Participants and demographics

Table S1 lists the demographic and clinical information of all 1100 participants (558 SZs and 542 age and gender-matched HCs) in this study. The subjects were within the 18–45 age range, right-handed who were screened for ethical clearance, with only Chinese Han people recruited from seven sites in China with the same recruitment criterion, including Peking University Sixth Hospital (Site 1); Beijing Huilongguan Hospital (Site 2); Xinxiang Hospital Simens (Site 3); Xinxiang Hospital GE (Site 4); Xijing Hospital (Site 5); Renmin Hospital of Wuhan University (Site 6); Zhumadian Psychiatric Hospital (Site 7). Each site received approval from their respective research ethics boards and written informed consents were obtained from all study participants. All the SZ patients were evaluated based on the Structured Clinical Interview for DSM disorders (SCID) and diagnosed by experienced psychiatrists according to the criteria of DSM-IV-TR. All the HCs were recruited from the same local geographical areas as the patients cohort through local advertisement and were free of Axis I or II disorders (SCID-Nonpatient) Additional exclusion criteria include factors such as current or past neurological illness, substance abuse or dependence, pregnancy, and prior electroconvulsive therapy or head injury resulting in loss of consciousness.

Image acquisition

The resting state fMRI data were collected with the following three different types of scanners: 3·0 T Siemens Trio Tim Scanner (Siemens; Site 1, 2 & 5), 3·0 T Siemens Verio Scanner (Siemens; Site 3), and 3·0 T Signa HDx GE Scanner (General Electric; Site 4, 6 & 7). To ensure equivalent, coincident and high-quality data acquisition, the scanning protocols for all the seven sites were set up by the same experienced experts [6]. Subjects were instructed to relax and lie still in the scanner while remaining calm and awake. More details of scanning parameters are listed in Supplementary Table S4.

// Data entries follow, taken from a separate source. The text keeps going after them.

-- ==== Sys2Proof/Laws/Map.lean ====
section
/-! SUPPORT. The sparse map: what its reads give after a write, and that every operation keeps the canonical form. -/

namespace Sys2Proof.NMap

-- One theorem after the other: checked all at once they take more threads than a checker has memory for.
set_option Elab.async false

variable {α : Type} {d : Nat → α} {m : NMap α}

theorem rising_mono {b c : Nat} (h : b ≤ c) (hm : rising c m = true) : rising b m = true := by
  cases m with
  | nil => rfl
  | cons e t =>
    simp only [rising, Bool.and_eq_true, decide_eq_true_eq] at hm ⊢
    exact ⟨Nat.le_trans h hm.1, hm.2⟩

theorem rising_key_le {b : Nat} (h : rising b m = true) : ∀ e ∈ m, b ≤ e.1 := by
  induction m generalizing b with
  | nil => intro e he; cases he
  | cons x t ih =>
    simp only [rising, Bool.and_eq_true, decide_eq_true_eq] at h
    intro e he
    rcases List.mem_cons.1 he with rfl | he
    · exact h.1
    · have := ih h.2 e he; omega

theorem rising_filter {b : Nat} (p : Nat × α → Bool) (h : rising b m = true) : rising b (m.filter p) = true := by
  induction m generalizing b with
  | nil => rfl
  | cons x t ih =>
    simp only [rising, Bool.and_eq_true, decide_eq_true_eq] at h
    by_cases hp : p x = true
    · simp only [List.filter_cons, hp, if_true, rising, Bool.and_eq_true, decide_eq_true_eq]
      exact ⟨h.1, ih h.2⟩
    · simp only [List.filter_cons, hp]
      exact rising_mono (by omega) (ih h.2)

theorem rising_erase {b : Nat} (k : Nat) (h : rising b m = true) : rising b (erase m k) = true := by
  induction m generalizing b with
  | nil => rfl
  | cons x t ih =>
    simp only [rising, Bool.and_eq_true, decide_eq_true_eq] at h
    simp only [erase]
    split
    · exact rising_mono (by omega) h.2
    · split
      · simp only [rising, Bool.and_eq_true, decide_eq_true_eq]; exact h
      · simp only [rising, Bool.and_eq_true, decide_eq_true_eq]; exact ⟨h.1, ih h.2⟩

theorem rising_insert {b k : Nat} (v : α) (hk : b ≤ k) (h : rising b m = true) : rising b (insert m k v) = true := by
  induction m generalizing b with
  | nil => simp [insert, rising, hk]
  | cons x t ih =>
    simp only [rising, Bool.and_eq_true, decide_eq_true_eq] at h
    simp only [insert]
    split
    · next e => subst e; simp only [rising, Bool.and_eq_true, decide_eq_true_eq]; exact h
    · split
      · simp only [rising, Bool.and_eq_true, decide_eq_true_eq]; exact ⟨hk, by omega, h.2⟩
      · simp only [rising, Bool.and_eq_true, decide_eq_true_eq]; exact ⟨h.1, ih (by omega) h.2⟩

theorem rising_append {b c : Nat} {n : NMap α} (h : rising b m = true) (hk : ∀ e ∈ m, e.1 < c) (hn : rising c n = true)
    (hbc : b ≤ c) : rising b (m ++ n) = true := by
  induction m generalizing b with
  | nil => exact rising_mono hbc hn
  | cons x t ih =>
    simp only [rising, Bool.and_eq_true, decide_eq_true_eq] at h
    have hx := hk x (by simp)
    simp only [List.cons_append, rising, Bool.and_eq_true, decide_eq_true_eq]
    exact ⟨h.1, ih h.2 (fun e he => hk e (by simp [he])) (by omega)⟩

/-- In a rising map a key is found exactly where it is listed. -/
theorem find?_eq_some {b : Nat} (h : rising b m = true) (k : Nat) (v : α) : find? m k = some v ↔ (k, v) ∈ m := by
  induction m generalizing b with
  | nil => simp [find?]
  | cons x t ih =>
    obtain ⟨k', v'⟩ := x
    simp only [rising, Bool.and_eq_true, decide_eq_true_eq] at h
    have hlt := rising_key_le h.2
    simp only [find?, List.mem_cons, Prod.mk.injEq]
    split
    · next e =>
      subst e
      constructor
      · intro hv; left; exact ⟨rfl, (Option.some.inj hv).symm⟩
      · rintro (⟨-, rfl⟩ | hm)
        · rfl
        · have := hlt _ hm; simp only at this; omega
    · split
      · constructor
        · intro hv; cases hv
        · rintro (⟨e, -⟩ | hm)
          · omega
          · have := hlt _ hm; simp only at this; omega
      · rw [ih h.2]
        constructor
        · exact Or.inr
        · rintro (⟨e, -⟩ | hm)
          · omega
          · exact hm

theorem find?_eq_none {b : Nat} (h : rising b m = true) (k : Nat) : find? m k = none ↔ ∀ v, (k, v) ∉ m := by
  rw [Option.eq_none_iff_forall_ne_some]
  exact forall_congr' fun v => not_congr (find?_eq_some h k v)

/-- Two rising maps that list the same values read the same. -/
theorem find?_congr {b c : Nat} {n : NMap α} (h : rising b m = true) (h' : rising c n = true) (k : Nat)
    (hv : ∀ v, (k, v) ∈ m ↔ (k, v) ∈ n) : find? m k = find? n k := by
  cases hm : find? m k with
  | none => rw [find?_eq_none h] at hm; exact ((find?_eq_none h' k).2 fun v hn => hm v ((hv v).2 hn)).symm
  | some v => exact (((find?_eq_some h' k v).2 ((hv v).1 ((find?_eq_some h k v).1 hm)))).symm

theorem mem_erase {b : Nat} (h : rising b m = true) (k k' : Nat) (v : α) : (k', v) ∈ erase m k ↔ k' ≠ k ∧ (k', v) ∈ m := by
  induction m generalizing b with
  | nil => simp [erase]
  | cons x t ih =>
    obtain ⟨j, w⟩ := x
    simp only [rising, Bool.and_eq_true, decide_eq_true_eq] at h
    have hlt := rising_key_le h.2
    simp only [erase]
    split
    · next e =>
      subst e
      constructor
      · intro hm
        have := hlt _ hm
        exact ⟨by simp only at this; omega, List.mem_cons_of_mem _ hm⟩
      · rintro ⟨hne, hm⟩
        rcases List.mem_cons.1 hm with e | hm
        · cases e; exact absurd rfl hne
        · exact hm
    · split
      · constructor
        · intro hm
          refine ⟨?_, hm⟩
          rcases List.mem_cons.1 hm with e | hm
          · cases e; assumption
          · have := hlt _ hm; simp only at this; omega
        · exact fun x => x.2
      · simp only [List.mem_cons, Prod.mk.injEq, ih h.2]
        constructor
        · rintro (⟨rfl, rfl⟩ | hm)
          · exact ⟨by assumption, .inl ⟨rfl, rfl⟩⟩
          · exact ⟨hm.1, .inr hm.2⟩
        · rintro ⟨hne, e | hm⟩
          · exact .inl e
          · exact .inr ⟨hne, hm⟩

theorem mem_insert {b : Nat} (h : rising b m = true) (k k' : Nat) (v v' : α) :
    (k', v') ∈ insert m k v ↔ (k' = k ∧ v' = v) ∨ (k' ≠ k ∧ (k', v') ∈ m) := by
  induction m generalizing b with
  | nil => simp [insert]
  | cons x t ih =>
    obtain ⟨j, w⟩ := x
    simp only [rising, Bool.and_eq_true, decide_eq_true_eq] at h
    have hlt := rising_key_le h.2
    simp only [insert]
    split
    · next e =>
      subst e
      simp only [List.mem_cons, Prod.mk.injEq]
      constructor
      · rintro (e | hm)
        · exact .inl e
        · have := hlt _ hm; exact .inr ⟨by simp only at this; omega, .inr hm⟩
      · rintro (e | ⟨hne, e | hm⟩)
        · exact .inl e
        · exact absurd e.1 hne
        · exact .inr hm
    · split
      · simp only [List.mem_cons, Prod.mk.injEq]
        constructor
        · rintro (e | e | hm)
          · exact .inl e
          · exact .inr ⟨by omega, .inl e⟩
          · have := hlt _ hm; exact .inr ⟨by simp only at this; omega, .inr hm⟩
        · rintro (e | ⟨-, hm⟩)
          · exact .inl e
          · exact .inr hm
      · simp only [List.mem_cons, Prod.mk.injEq, ih h.2]
        constructor
        · rintro (e | e | ⟨hne, hm⟩)
          · exact .inr ⟨by omega, .inl e⟩
          · exact .inl e
          · exact .inr ⟨hne, .inr hm⟩
        · rintro (e | ⟨hne, e | hm⟩)
          · exact .inr (.inl e)
          · exact .inl e
          · exact .inr (.inr ⟨hne, hm⟩)

variable [DecidableEq α]

theorem lean_iff : lean d m = true ↔ ∀ e ∈ m, e.2 ≠ d e.1 := by
  simp [lean, List.all_eq_true]

theorem wf_iff : wf d m = true ↔ rising 0 m = true ∧ ∀ e ∈ m, e.2 ≠ d e.1 := by
  simp [wf, lean_iff]

theorem wf_nil : wf d ([] : NMap α) = true := rfl

theorem wf_filter (p : Nat × α → Bool) (h : wf d m = true) : wf d (m.filter p) = true := by
  rw [wf_iff] at h ⊢
  exact ⟨rising_filter p h.1, fun e he => h.2 e (List.mem_filter.1 he).1⟩

theorem wf_set (k : Nat) (v : α) (h : wf d m = true) : wf d (set d m k v) = true := by
  rw [wf_iff] at h ⊢
  unfold set
  split
  · exact ⟨rising_erase k h.1, fun e he => h.2 e ((mem_erase h.1 k e.1 e.2).1 he).2⟩
  · next hv =>
    refine ⟨rising_insert v (Nat.zero_le k) h.1, fun e he => ?_⟩
    rcases (mem_insert h.1 k e.1 v e.2).1 he with ⟨hk, hw⟩ | ⟨-, hm⟩
    · rw [hk, hw]; exact hv
    · exact h.2 e hm

/-- A key reads as written, and every other key as before. -/
theorem get_set (h : rising 0 m = true) (k : Nat) (v : α) (k' : Nat) :
    get d (set d m k v) k' = if k' = k then v else get d m k' := by
  unfold set get
  split
  · next hv =>
    split
    · next e =>
      subst e
      rw [(find?_eq_none (rising_erase _ h) _).2 fun w hw => ((mem_erase h _ _ w).1 hw).1 rfl]
      exact hv.symm
    · next e =>
      rw [find?_congr (rising_erase k h) h k' fun w => by rw [mem_erase h]; exact ⟨fun x => x.2, fun x => ⟨e, x⟩⟩]
  · split
    · next e =>
      subst e
      rw [(find?_eq_some (rising_insert v (Nat.zero_le _) h) _ v).2 ((mem_insert h _ _ v v).2 (.inl ⟨rfl, rfl⟩))]
      rfl
    · next e =>
      rw [find?_congr (rising_insert v (Nat.zero_le k) h) h k' fun w => by
        rw [mem_insert h]
        exact ⟨fun x => x.elim (fun y => absurd y.1 e) fun y => y.2, fun x => .inr ⟨e, x⟩⟩]

theorem runCells_keys (a : Nat) (vs : List α) : ∀ e ∈ runCells d a vs, a ≤ e.1 ∧ e.1 < a + vs.length := by
  induction vs generalizing a with
  | nil => intro e he; cases he
  | cons v t ih =>
    intro e he
    simp only [runCells] at he
    split at he
    · have := ih (a + 1) e he; simp only [List.length_cons]; omega
    · rcases List.mem_cons.1 he with rfl | he
      · simp only [List.length_cons]; omega
      · have := ih (a + 1) e he; simp only [List.length_cons]; omega

theorem runCells_rising (a : Nat) (vs : List α) : rising a (runCells d a vs) = true := by
  induction vs generalizing a with
  | nil => rfl
  | cons v t ih =>
    simp only [runCells]
    split
    · exact rising_mono (Nat.le_succ a) (ih (a + 1))
    · simp only [rising, Bool.and_eq_true, decide_eq_true_eq]; exact ⟨Nat.le_refl a, ih (a + 1)⟩

theorem mem_runCells (a : Nat) (vs : List α) (k : Nat) (v : α) :
    (k, v) ∈ runCells d a vs ↔ a ≤ k ∧ vs[k - a]? = some v ∧ v ≠ d k := by
  induction vs generalizing a with
  | nil => simp [runCells]
  | cons w t ih =>
    have key : (k, v) ∈ runCells d (a + 1) t ↔ a < k ∧ (w :: t)[k - a]? = some v ∧ v ≠ d k := by
      rw [ih]
      constructor
      · rintro ⟨h1, h2, h3⟩
        have : k - a = (k - (a + 1)) + 1 := by omega
        exact ⟨h1, by rw [this, List.getElem?_cons_succ]; exact h2, h3⟩
      · rintro ⟨h1, h2, h3⟩
        have : k - a = (k - (a + 1)) + 1 := by omega
        rw [this, List.getElem?_cons_succ] at h2
        exact ⟨h1, h2, h3⟩
    simp only [runCells]
    split
    · next hw =>
      rw [key]
      constructor
      · rintro ⟨h1, h2⟩; exact ⟨Nat.le_of_lt h1, h2⟩
      · rintro ⟨h1, h2, h3⟩
        refine ⟨?_, h2, h3⟩
        rcases Nat.lt_or_ge a k with hlt | hge
        · exact hlt
        · have e : k = a := by omega
          subst e
          simp only [Nat.sub_self, List.getElem?_cons_zero, Option.some.injEq] at h2
          exact absurd (h2 ▸ hw) h3
    · next hw =>
      rw [List.mem_cons, key]
      constructor
      · rintro (e | ⟨h1, h2⟩)
        · cases e; exact ⟨Nat.le_refl _, by simp, hw⟩
        · exact ⟨Nat.le_of_lt h1, h2⟩
      · rintro ⟨h1, h2, h3⟩
        rcases Nat.lt_or_ge a k with hlt | hge
        · exact .inr ⟨hlt, h2, h3⟩
        · have e : k = a := by omega
          subst e
          simp only [Nat.sub_self, List.getElem?_cons_zero, Option.some.injEq] at h2
          exact .inl (by rw [h2])

theorem setRun_rising (a : Nat) (vs : List α) (h : rising 0 m = true) : rising 0 (setRun d m a vs) = true := by
  unfold setRun
  rw [List.append_assoc]
  have hlow : ∀ e ∈ m.filter fun e => decide (e.1 < a), e.1 < a := fun e he => by
    simpa using (List.mem_filter.1 he).2
  have hhigh : rising (a + vs.length) (m.filter fun e => decide (a + vs.length ≤ e.1)) = true := by
    clear hlow
    have gen : ∀ (c b : Nat) (l : NMap α), rising b l = true → rising c (l.filter fun e => decide (c ≤ e.1)) = true := by
      intro c b l
      induction l generalizing b with
      | nil => intro _; rfl
      | cons x t ih =>
        intro hl
        simp only [rising, Bool.and_eq_true, decide_eq_true_eq] at hl
        by_cases hx : c ≤ x.1
        · simp only [List.filter_cons, hx, decide_true, if_true, rising, Bool.and_eq_true, true_and]
          exact rising_filter _ hl.2
        · simp only [List.filter_cons, hx, decide_false]
          exact ih (x.1 + 1) hl.2
    exact gen _ 0 m h
  refine rising_append (rising_filter _ h) hlow ?_ (Nat.zero_le a)
  exact rising_append (runCells_rising a vs) (fun e he => (runCells_keys a vs e he).2) hhigh (Nat.le_add_right a _)

theorem wf_setRun (a : Nat) (vs : List α) (h : wf d m = true) : wf d (setRun d m a vs) = true := by
  rw [wf_iff] at h ⊢
  refine ⟨setRun_rising a vs h.1, fun e he => ?_⟩
  unfold setRun at he
  rcases List.mem_append.1 he with he | he
  · rcases List.mem_append.1 he with he | he
    · exact h.2 e (List.mem_filter.1 he).1
    · exact ((mem_runCells a vs e.1 e.2).1 he).2.2
  · exact h.2 e (List.mem_filter.1 he).1

/-- After a run is written its keys read as written, and every other key as before. -/
theorem get_setRun (h : rising 0 m = true) (a : Nat) (vs : List α) (k : Nat) :
    get d (setRun d m a vs) k = if a ≤ k ∧ k < a + vs.length then vs[k - a]?.getD (d k) else get d m k := by
  have hr := setRun_rising (d := d) a vs h
  have hmem : ∀ v, (k, v) ∈ setRun d m a vs ↔
      (k < a ∧ (k, v) ∈ m) ∨ (k, v) ∈ runCells d a vs ∨ (a + vs.length ≤ k ∧ (k, v) ∈ m) := by
    intro v
    simp only [setRun, List.mem_append, List.mem_filter, decide_eq_true_eq, or_assoc]
    constructor
    · rintro (x | x | x)
      · exact .inl ⟨x.2, x.1⟩
      · exact .inr (.inl x)
      · exact .inr (.inr ⟨x.2, x.1⟩)
    · rintro (x | x | x)
      · exact .inl ⟨x.2, x.1⟩
      · exact .inr (.inl x)
      · exact .inr (.inr ⟨x.2, x.1⟩)
  unfold get
  split
  · next hin =>
    have hlen : k - a < vs.length := by omega
    have hget : vs[k - a]? = some vs[k - a] := List.getElem?_eq_getElem hlen
    rw [hget]
    by_cases hv : vs[k - a] = d k
    · rw [(find?_eq_none hr k).2 fun w hw => by
        rcases (hmem w).1 hw with x | x | x
        · omega
        · have y := (mem_runCells a vs k w).1 x
          rw [hget] at y
          exact y.2.2 (by rw [← Option.some.inj y.2.1]; exact hv)
        · omega]
      simp [hv]
    · rw [(find?_eq_some hr k vs[k - a]).2 ((hmem _).2 (.inr (.inl ((mem_runCells a vs k _).2 ⟨hin.1, hget, hv⟩))))]
  · next hout =>
    congr 1
    refine find?_congr hr h k fun v => ?_
    rw [hmem]
    constructor
    · rintro (x | x | x)
      · exact x.2
      · have := runCells_keys a vs _ x; simp only at this; omega
      · exact x.2
    · intro x
      by_cases hk : k < a
      · exact .inl ⟨hk, x⟩
      · exact .inr (.inr ⟨by omega, x⟩)

end Sys2Proof.NMap
end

Data preprocessing and IC extraction

The rsfMRI data were preprocessed according to the procedures which were the same as we did in [6] using SPM8 software (http://www.fil.ion.ucl.ac.uk/spm/). For each participant, the first ten volumes of each scan time series were discarded to ensure magnetization equilibrium. The remaining resting state volumes were first corrected by the acquisition time delay of different slices and then realigned to the first volume for head-motion correction [22]. For each subject, the translation of head motion was <3 mm and the rotation of head motion did not exceed 3° in all axes through the whole scanning process. Subsequently, the images were spatially normalized to EPI template conforming to the Montreal Neurological Institute (MNI) space. The data (originally collected at 3·44 mm × 3·44 mm × 4·60 mm) were then resliced to a voxel size of 3 mm × 3 mm × 3 mm, resulting in 53 × 63 × 46 voxels for each image. Subsequently, group ICA toolbox (GIFT, http://mialab.mrn.org/software/gift) was used to perform GIG-ICA [23] on the preprocessed fMRI data. 50 ICs were characterized as intrinsic connectivity networks (ICNs) after removing those ICs corresponding to physiological, movement-related or imaging artifacts, and their spatial maps (SMs) are listed in the Supplementary file Fig. S3. According to previous work [24,25], the control of movement-related artifacts should be stringent for the analysis of time courses of fMRI data. We compared the mean of framewise displacement (FD) for HC and SZ groups. The mean FD for HC and SZ are 0·137±0·071 and 0·142±0·085 respectively, with no significant group differences (P = .98, two-sample t-tests) existing. In our preprocessing, as did in previous work, nuisance covariates including six head motion parameters, mean FD, white matter signal, cerebrospinal fluid signal, and global mean signal were all regressed out [24,26,27]. Two covariants (age and gender) which may have potential confounding effects were also regressed out. Then the time courses were stacked to form a matrix with dimensions of [No. Subjects] × [No. Time courses] × [No. Independent components or ROIs)] which was then used to calculate the FNC matrix or to train the MsRNN model directly.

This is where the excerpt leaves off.